Cargotec required a single catalog per account that contained metadata from their other AWS accounts. The solution that best fit their needs was to replicate metadata using an in-house version of a publicly available utility called Metastore Migration utility. Cargotec extended the utility by changing the overall orchestration layer by adding an Amazon SQS notification and an AWS Lambda. The approach was to programmatically copy and make available each catalog entity (databases, tables, and views) to all consumer accounts. This makes the tables or views local to the account where the query is being run, while the data still remains in its source S3 bucket.

Cargotec’s solution architecture

The following diagram summarizes the architecture and overall flow of events in Cargotec’s design.

Solution Architecture

Catalog entries from a source account are programmatically replicated to multiple target accounts using the following series of steps.
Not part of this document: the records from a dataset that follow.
-- ==== Sys2Proof/Safety.lean ====
section
/-! DEFINITION. The terms claims use: the invariant of the machine, a run of turns, the absence of a reset event for some
turns, and what it is for two states to look the same to the host. -/

namespace Sys2Proof.Machine

open Sys2Proof

/-- What the working registers hold on the way through a STEP, phase by phase: the algorithm's identities (R84, R102)
and bounds (R103, R106, R107, R108). -/
def State.chain (s : State) : Prop :=
  match s.phase with
  | .idle => True
  | .mul => True
  | .split => s.p.toNat = Config.A.toNat * s.x.toNat
  | .recomb => s.hi.toNat * 2 ^ 64 + s.lo.toNat = Config.A.toNat * s.x.toNat
  | .precorr => s.r.toNat % Config.M = refStep Config.A s.x ∧ s.r.toNat < 60 * 2 ^ 64
  | .corr =>
    s.r.toNat % Config.M = refStep Config.A s.x ∧
      s.r.toNat + s.cnt.toNat * Config.M < 2 ^ 65 + 3422
  | .commit => s.r.toNat = refStep Config.A s.x
  | .faulted => True

/-- The invariant of the machine. -/
structure State.Inv (s : State) : Prop where
  /-- R32: whenever `SEEDED = 1`, `X < M`. -/
  range : s.seeded = true → s.x.toNat < Config.M
  /-- R126: `FAULT` is set together with `PHASE = 7`. -/
  faulted : s.fault = true ↔ s.phase = .faulted
  /-- R62, R126: a fault has a cause, and only a fault has one. -/
  caused : s.cause = .none ↔ s.fault = false
  /-- R107: the CorrBound fault is unreachable. -/
  inBound : s.cause ≠ .corrBound
  /-- R73, R28: a STEP in progress was accepted with `SEEDED = 1`. -/
  busySeeded : s.busy = true → s.seeded = true
  /-- The working registers on the way through a STEP. -/
  onChain : s.chain

/-- `n` turns, one step each, stopping where a step stops. -/
def run : Nat → State → Host.Outcome State Fault Refusal
  | 0, s => .next s
  | n + 1, s =>
    match step s with
    | .next t => run n t
    | .fault f => .fault f
    | .refused f => .refused f

/-- No reset event in the next `n` turns. -/
def State.noResetIn (s : State) (n : Nat) : Prop :=
  ∀ i ∈ s.inputs.take n, i.reset = false

/-- Two states the host cannot tell apart: they differ at most in the working registers (R36). -/
def State.sameToHost (s t : State) : Prop :=
  s.x = t.x ∧ s.phase = t.phase ∧ s.seeded = t.seeded ∧ s.fault = t.fault ∧ s.cause = t.cause ∧
    s.inputs = t.inputs ∧ s.resets = t.resets

end Sys2Proof.Machine
end

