-- ==== Sys2Proof/Tests/Slice0.lean ====
section
/-! SUPPORT. Tests, each one step or less, and a witness for the hypotheses of every statement. Every expected result
is from the spec: a row of `95_test_vectors.md` (S, V, W, Q, E, P rows and the tables 2.5 to 2.8), a worked example of
a rule, or a hand calculation from a rule, named at the test. -/

namespace Sys2Proof.Tests

open Sys2Proof Sys2Proof.Machine

/-! ### Helpers -/

/-- The next state, if there is one. -/
def nextOf : Host.Outcome State Fault Refusal → Option State
  | .next s => some s
  | .fault _ => none
  | .refused _ => none

/-- An idle block that holds `x`. -/
def idleAt (x : Word) : State :=
  { State.reset with x := x, seeded := true }

/-- A block in a phase of a STEP from `x`. -/
def busyAt (ph : Phase) (x : Word) : State :=
  { State.reset with x := x, seeded := true, phase := ph }

/-- A block that has taken the fault `c`. -/
def faultedAt (c : Cause) : State :=
  { State.reset with phase := .faulted, fault := true, cause := c }

/-- A block with a command presented in its next turn. -/
def presented (s : State) (i : Instr) : State :=
  match encode i with
  | .cmd w => { s with inputs := [presentTurn w] }
  | .ph _ => s

/-! ### Well-formedness: each check refuses an ill-formed term -/

theorem test_phase_code_of_four_bits_refused : Format.ph.fits 8 = false := by decide

theorem test_command_word_of_66_bits_refused : Format.cmd.fits (2 ^ 65) = false := by decide

theorem test_step_with_data_not_canonical : (Instr.step 5#64).canonical = false := by decide

theorem test_written_value_of_65_bits_refused : (HostLine.seed (2 ^ 64)).wellFormed = false := by decide

theorem test_fastStep_value_of_65_bits_refused : (HostAction.fastStep (2 ^ 64)).wellFormed = false := by decide

theorem test_well_formed : (Instr.step 5#64).wellFormed = true ∧ Format.cmd.fits (2 ^ 65 - 1) = true ∧
    (HostAction.fastStep (2 ^ 64 - 1)).wellFormed = true := by decide

/-! ### Decoding: words written out from R56, R59, R60, R66 and rows E1 to E9 -/

/-- E3: OP 0, DATA = M - 1, bit by bit. -/
theorem test_decode_seed_bits :
    decode (.cmd (0b0#1 ++ 0b1111111111111111111111111111111111111111111111111111111111000100#64)) =
      .seed 18446744073709551556#64 := by decide

/-- E1, E2, E4, E8, E9. -/
theorem test_decode_commands :
    decode (.cmd 0x00000000000000000#65) = .seed 0#64 ∧
    decode (.cmd 0x00000000000000001#65) = .seed 1#64 ∧
    decode (.cmd 0x0FFFFFFFFFFFFFFC5#65) = .seed 18446744073709551557#64 ∧
    decode (.cmd 0x10000000000000000#65) = .step 0#64 ∧
    decode (.cmd 0x1DEADBEEF00000001#65) = .step 0xDEADBEEF00000001#64 := by decide

/-- R60, all eight codes. -/
theorem test_decode_phases :
    decode (.ph 0b000#3) = .idle ∧ decode (.ph 0b001#3) = .mul ∧ decode (.ph 0b010#3) = .split ∧
    decode (.ph 0b011#3) = .recomb ∧ decode (.ph 0b100#3) = .precorr ∧ decode (.ph 0b101#3) = .corr ∧
    decode (.ph 0b110#3) = .commit ∧ decode (.ph 0b111#3) = .faulted := by decide

/-- The table's numbering of bits: R59's match words, a phase code, and numbers that fit no format. -/
theorem test_decodeTableWord :
    decodeTableWord 72 0x10000000000000000 = some (.step 0#64) ∧
    decodeTableWord 72 0x7D85B6CD5891382C = some (.seed 9044836419713972268#64) ∧
    decodeTableWord 8 5 = some .corr ∧
    decodeTableWord 8 8 = none ∧ decodeTableWord 72 (2 ^ 65) = none := by decide

/-! ### Commands (table 2.4) -/

/-- E3. -/
theorem test_seed_largest :
    (nextOf (exec (.seed 0xFFFFFFFFFFFFFFC4#64) State.reset)).map
      (fun s => (s.x, s.seeded, s.status)) = some (0xFFFFFFFFFFFFFFC4#64, true, 0b000101#6) := by decide

/-- E6: the fault keeps `X` and `SEEDED`. -/
theorem test_seed_out_of_range :
    (nextOf (exec (.seed 0xFFFFFFFFFFFFFFC5#64) (idleAt 7#64))).map
      (fun s => (s.x, s.seeded, s.phase, s.status)) = some (7#64, true, Phase.faulted, 0b011100#6) := by decide

/-- E9: `DATA` ignored, `X` still 1. -/
theorem test_step_accepted :
    (nextOf (exec (.step 0xDEADBEEF00000001#64) (idleAt 1#64))).map
      (fun s => (s.x, s.phase, s.status)) = some (1#64, Phase.mul, 0b000110#6) := by decide

/-- E10. -/
theorem test_step_unseeded :
    (nextOf (exec (.step 0#64) State.reset)).map
      (fun s => (s.seeded, s.phase, s.status)) = some (false, Phase.faulted, 0b101000#6) := by decide

/-! ### Micro-operations -/

/-- Row V13. -/
theorem test_mul_largest :
    (nextOf (exec .mul (busyAt .mul 0xFFFFFFFFFFFFFFC4#64))).map (fun s => (s.p, s.phase)) =
      some (0xC0C75F942F9AEB9CD1459944D7B0BCA8#128, Phase.split) := by decide

/-- Table 2.7, row 2. -/
theorem test_split_largest :
    (nextOf (exec .split { busyAt .split 0#64 with p := 0xFFFFFFFFFFFFFFFE0000000000000001#128 })).map
      (fun s => (s.hi, s.lo, s.phase)) =
      some (0xFFFFFFFFFFFFFFFE#64, 0x0000000000000001#64, Phase.recomb) := by decide

/-- Table 2.7, row 4: a 64-bit adder would be wrong. -/
theorem test_recomb_carries :
    (nextOf (exec .recomb { busyAt .recomb 0#64 with hi := 0xFFFFFFFFFFFFFFFE#64, lo := 1#64 })).map
      (fun s => (s.r, s.phase)) = some (0x3AFFFFFFFFFFFFFF8B#71, Phase.precorr) := by decide

/-- Table 2.5, rows 1 and 5: `q = 0` gives `K = -1`; `q = 2` subtracts one `M`. -/
theorem test_precorr_small_q :
    (nextOf (exec .precorr { busyAt .precorr 0#64 with r := 5#71, cnt := 3#2 })).map
      (fun s => (s.k, s.r, s.cnt, s.phase)) = some (0xFF#8, 5#71, 0#2, Phase.corr) ∧
    (nextOf (exec .precorr { busyAt .precorr 0#64 with r := 0x020000000000000000#71 })).map
      (fun s => (s.k, s.r)) = some (1#8, 0x01000000000000003B#71) := by decide

/-- Table 2.5, rows 9 and 10: `k = 99` passes the test, `k = 100` does not. -/
theorem test_precorr_limit :
    (nextOf (exec .precorr { busyAt .precorr 0#64 with r := 0x640000000000000005#71 })).map
      (fun s => (s.k, s.r)) = some (99#8, 0x0100000000000016D6#71) ∧
    (nextOf (exec .precorr { busyAt .precorr 0#64 with r := 0x650000000000000005#71 })).map
      (fun s => (s.k, s.r)) = some (100#8, 0x650000000000000005#71) := by decide

/-- Table 2.6, rows 3 and 10: `R = M` subtracts, and the third subtraction is allowed. -/
theorem test_corr_subtracts :
    (nextOf (exec .corr { busyAt .corr 0#64 with r := 0x00FFFFFFFFFFFFFFC5#71 })).map
      (fun s => (s.r, s.cnt, s.phase)) = some (0#71, 1#2, Phase.corr) ∧
    (nextOf (exec .corr { busyAt .corr 0#64 with r := 0x010000000000000000#71, cnt := 2#2 })).map
      (fun s => (s.r, s.cnt, s.phase)) = some (0x3B#71, 3#2, Phase.corr) := by decide

/-- Table 2.6, rows 8 and 9: the ceiling is tested only when a subtraction is wanted. -/
theorem test_corr_bound :
    (nextOf (exec .corr { busyAt .corr 0#64 with r := 0x00FFFFFFFFFFFFFFC5#71, cnt := 3#2 })).map
      (fun s => (s.r, s.cnt, s.phase, s.status)) =
      some (0x00FFFFFFFFFFFFFFC5#71, 3#2, Phase.faulted, 0b111100#6) ∧
    (nextOf (exec .corr { busyAt .corr 0#64 with r := 0x00FFFFFFFFFFFFFFC4#71, cnt := 3#2 })).map
      (fun s => (s.r, s.cnt, s.phase)) = some (0x00FFFFFFFFFFFFFFC4#71, 3#2, Phase.commit) := by decide

/-- Table 2.7, COMMIT. -/
theorem test_commit :
    (nextOf (exec .commit { busyAt .commit 0xFFFFFFFFFFFFFFC4#64 with r := 0x003F38A06BD06513FB#71 })).map
      (fun s => (s.x, s.phase, s.status)) = some (0x3F38A06BD06513FB#64, Phase.idle, 0b000101#6) := by decide

/-- R80: a micro-operation out of its phase does nothing. -/
theorem test_mul_out_of_phase :
    (nextOf (exec .mul (idleAt 5#64))) = some (idleAt 5#64) := by decide

/-- R81, R89. -/
theorem test_idle_faulted :
    nextOf (exec .idle (idleAt 5#64)) = some (idleAt 5#64) ∧
    nextOf (exec .faulted (faultedAt .seedRange)) = some (faultedAt .seedRange) := by decide

/-! ### The pure functions (tables 2.1 to 2.3) -/

/-- V10 and V13, and W11: two subtractions, one, and the congruence of `M` to 0. -/
theorem test_fastStep_wired :
    fastStepCount Config.A 0x7D85B6CD5891382C#64 = some (1#64, 2) ∧
    fastStepCount Config.A 0xFFFFFFFFFFFFFFC4#64 = some (4555567408003486715#64, 1) ∧
    fastStepCount Config.A 0xFFFFFFFFFFFFFFC5#64 = some (0#64, 2) := by decide

/-- W1 and W9. -/
theorem test_fastStep_other_multipliers :
    fastStepCount 0xFFFFFFFFFFFFFFFF#64 1#64 = some (58#64, 1) ∧
    fastStepCount 0xFFFFFFFFFFFFFF8A#64 0xFFFFFFFFFFFFFF8A#64 = some (3481#64, 1) := by decide

/-- Hand calculation from R90, R91 (the counterexample to a sentence of R107, see NOTES.md): `A * x mod M = 51`, `q = 0`,
one subtraction. -/
theorem test_fastStep_q_zero_subtracts :
    (upperPart (recombined Config.A 118055562673796743#64)).toNat = 0 ∧
    fastStepCount Config.A 118055562673796743#64 = some (51#64, 1) ∧
    13891176665706064842 * 118055562673796743 % 18446744073709551557 = 51 := by decide

/-- Q1 and Q2. -/
theorem test_mul64 :
    mul64 0xC0C75F942F9AEBCA#64 0xFFFFFFFFFFFFFFC4#64 = (0xC0C75F942F9AEB9C#64, 0xD1459944D7B0BCA8#64) ∧
    (partialProducts 0xFFFFFFFFFFFFFFFF#64 0xFFFFFFFFFFFFFFFF#64).mid = 0x100000000 := by decide

/-! ### A step -/

/-- E11: a command presented to a busy block is not taken; the sequencer goes on. -/
theorem test_busy_ignores_command :
    (nextOf (step (presented (busyAt .mul 1#64) (.seed 9#64)))).map (fun s => (s.x, s.phase)) =
      some (1#64, Phase.split) := by decide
An AWS Glue job (metadata exporter) runs daily on the source account. It reads the table and partition information from the source AWS Glue Data Catalog. Since the target account is used for analytical purposes and does not require real-time schema changes, the metadata exporter runs only once a day. Cargotec uses partition projection, which ensures that the new partitions are available in real-time.
The job then writes the metadata to an S3 bucket in the same account. Please note that the solution doesn’t involve movement of the data across accounts. The target accounts read data from the source account S3 buckets. For guidance on setting up the right permissions, please see the Amazon Athena User Guide.
After the metadata export has been completed, the AWS Glue job pushes a notification to an Amazon Simple Notification Service (Amazon SNS) topic. This message contains the S3 path to the latest metadata export. The SNS notification is Cargotec’s customization to the existing open-source utility.
Every target account runs an AWS Lambda function that is notified when the source account SNS topic receives a push. In short, there are multiple subscriber Lambda functions (one per target account) for the source account SNS topics that get triggered when an export job is completed.
Once triggered, the Lambda function then initiates an AWS Glue job (metadata importer) on the respective target account. The job receives as input the source account’s S3 path to the metadata that has been recently exported.
Based on the path provided, the metadata importer reads the exported metadata from the source S3 bucket.
The metadata importer now uses this information to create or update the corresponding catalog information in the target account.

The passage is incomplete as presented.